Task details:
Begin at the line containing "MarksOnly.oweLamp n s" and end at the final line of the entries. Please reproduce those lines exactly.

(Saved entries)
-- ==== Sys2Proof/Laws/Events.lean ====
section
/-! SUPPORT. What owing a frame can change: the bay records and the transmit slots, and nothing else; and how an event
finishes when it leaves nothing to be brought about. -/

namespace Sys2Proof.Machine

/-- `t` is `s` but for the bay records and the B-port's transmit slots. -/
def MarksOnly (s t : State) : Prop := t = { s with bays := t.bays, bp := { s.bp with slots := t.bp.slots } }

theorem MarksOnly.eq {s t : State} (h : MarksOnly s t) :
    t = { s with bays := t.bays, bp := { s.bp with slots := t.bp.slots } } := h

section
variable {s t : State}

theorem MarksOnly.clock (h : MarksOnly s t) : t.clock = s.clock := (congrArg State.clock h.eq :)
theorem MarksOnly.clockSet (h : MarksOnly s t) : t.clockSet = s.clockSet := (congrArg State.clockSet h.eq :)
theorem MarksOnly.phase (h : MarksOnly s t) : t.phase = s.phase := (congrArg State.phase h.eq :)
theorem MarksOnly.book (h : MarksOnly s t) : t.book = s.book := (congrArg State.book h.eq :)
theorem MarksOnly.gens (h : MarksOnly s t) : t.gens = s.gens := (congrArg State.gens h.eq :)
theorem MarksOnly.waiting (h : MarksOnly s t) : t.waiting = s.waiting := (congrArg State.waiting h.eq :)
theorem MarksOnly.nextOrder (h : MarksOnly s t) : t.nextOrder = s.nextOrder := (congrArg State.nextOrder h.eq :)
theorem MarksOnly.policy (h : MarksOnly s t) : t.policy = s.policy := (congrArg State.policy h.eq :)
theorem MarksOnly.walkups (h : MarksOnly s t) : t.walkups = s.walkups := (congrArg State.walkups h.eq :)
theorem MarksOnly.active (h : MarksOnly s t) : t.active = s.active := (congrArg State.active h.eq :)
theorem MarksOnly.inForce (h : MarksOnly s t) : t.inForce = s.inForce := (congrArg State.inForce h.eq :)
theorem MarksOnly.energised (h : MarksOnly s t) : t.energised = s.energised := (congrArg State.energised h.eq :)
theorem MarksOnly.queues (h : MarksOnly s t) : t.queues = s.queues := (congrArg State.queues h.eq :)
theorem MarksOnly.settings (h : MarksOnly s t) : t.settings = s.settings := (congrArg State.settings h.eq :)
theorem MarksOnly.sp (h : MarksOnly s t) : t.sp = s.sp := (congrArg State.sp h.eq :)
theorem MarksOnly.unservedDue (h : MarksOnly s t) : t.unservedDue = s.unservedDue := (congrArg State.unservedDue h.eq :)
theorem MarksOnly.work (h : MarksOnly s t) : t.work = s.work := (congrArg State.work h.eq :)
theorem MarksOnly.classes (h : MarksOnly s t) : t.classes = s.classes := (congrArg State.classes h.eq :)
theorem MarksOnly.armed (h : MarksOnly s t) : t.armed = s.armed := (congrArg State.armed h.eq :)
theorem MarksOnly.switchDue (h : MarksOnly s t) : t.switchDue = s.switchDue := (congrArg State.switchDue h.eq :)
theorem MarksOnly.bp_link (h : MarksOnly s t) : t.bp.link = s.bp.link := (congrArg (fun x => x.bp.link) h.eq :)
theorem MarksOnly.bp_rxq (h : MarksOnly s t) : t.bp.rxq = s.bp.rxq := (congrArg (fun x => x.bp.rxq) h.eq :)
theorem MarksOnly.bp_nextFill (h : MarksOnly s t) : t.bp.nextFill = s.bp.nextFill := (congrArg (fun x => x.bp.nextFill) h.eq :)
theorem MarksOnly.bp_relay (h : MarksOnly s t) : t.bp.relay = s.bp.relay := (congrArg (fun x => x.bp.relay) h.eq :)
theorem MarksOnly.bp_outage (h : MarksOnly s t) : t.bp.outage = s.bp.outage := (congrArg (fun x => x.bp.outage) h.eq :)

end

theorem MarksOnly.refl (s : State) : MarksOnly s s := rfl

theorem MarksOnly.trans {s t u : State} (h : MarksOnly s t) (g : MarksOnly t u) : MarksOnly s u := by
  unfold MarksOnly at *
  rw [g, h]

theorem MarksOnly.modBay (s : State) (b : Nat) (f : Bay → Bay) : MarksOnly s (s.modBay b f) := rfl

theorem MarksOnly.returnToOwed (o : FillOrigin) (s : State) : MarksOnly s (returnToOwed o s) := by cases o <;> rfl

theorem MarksOnly.emptySlot (i : Nat) (f : BFill) (o : SlotOutcome) (s : State) : MarksOnly s (emptySlot i f o s) :=
  MarksOnly.trans (t := s.setBSlot i (.empty o)) rfl (MarksOnly.returnToOwed f.origin _)

theorem MarksOnly.supersede (fam : Family) (b : Nat) (s : State) : MarksOnly s (supersede fam b s) :=
  supersede_induct (MarksOnly s) fam b s rfl (fun _ i f o _ h => h.trans (MarksOnly.emptySlot i f o _))
    fun _ _ _ h => h.trans rfl

theorem MarksOnly.owePower (b : Nat) (m : PowerMark) (s : State) : MarksOnly s (owePower b m s) :=
  (MarksOnly.supersede .power b s).trans (MarksOnly.modBay _ b _)

theorem MarksOnly.oweAccess (b : Nat) (r : AccessReason) (s : State) : MarksOnly s (oweAccess b r s) :=
  (MarksOnly.supersede .access b s).trans (MarksOnly.modBay _ b _)

theorem MarksOnly.oweLamp (b : Nat) (s : State) : MarksOnly s (oweLamp b s) :=
  (MarksOnly.supersede .lamp b s).trans (MarksOnly.modBay _ b _)

theorem MarksOnly.oweQuery (b : Nat) (s : State) : MarksOnly s (oweQuery b s) :=
  (MarksOnly.supersede .query b s).trans (MarksOnly.modBay _ b _)

theorem MarksOnly.oweLampChanges (n : Nat) (old new : List Lamp) (s : State) :
    MarksOnly s (oweLampChanges n old new s) := by
  induction old generalizing n new s with
  | nil => rfl
  | cons o os ih =>
    cases new with
    | nil => rfl
    | cons m ms =>
      refine MarksOnly.trans ?_ (ih (n + 1) ms _)
      split
      · exact MarksOnly.oweLamp n s
      · rfl

/-- An event leaves what its effect leaves, but for bay records and transmit slots. -/
theorem MarksOnly.event (f : State → State) (s : State) : MarksOnly (f s) (event f s) :=
  MarksOnly.oweLampChanges _ _ _ _


section
variable (fam : Family) (b : Nat) (s : State)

Reply to the exercise:
      · exact MarksOnly.oweLamp n s
      · rfl

/-- An event leaves what its effect leaves, but for bay records and transmit slots. -/
theorem MarksOnly.event (f : State → State) (s : State) : MarksOnly (f s) (event f s) :=
  MarksOnly.oweLampChanges _ _ _ _


section
variable (fam : Family) (b : Nat) (s : State)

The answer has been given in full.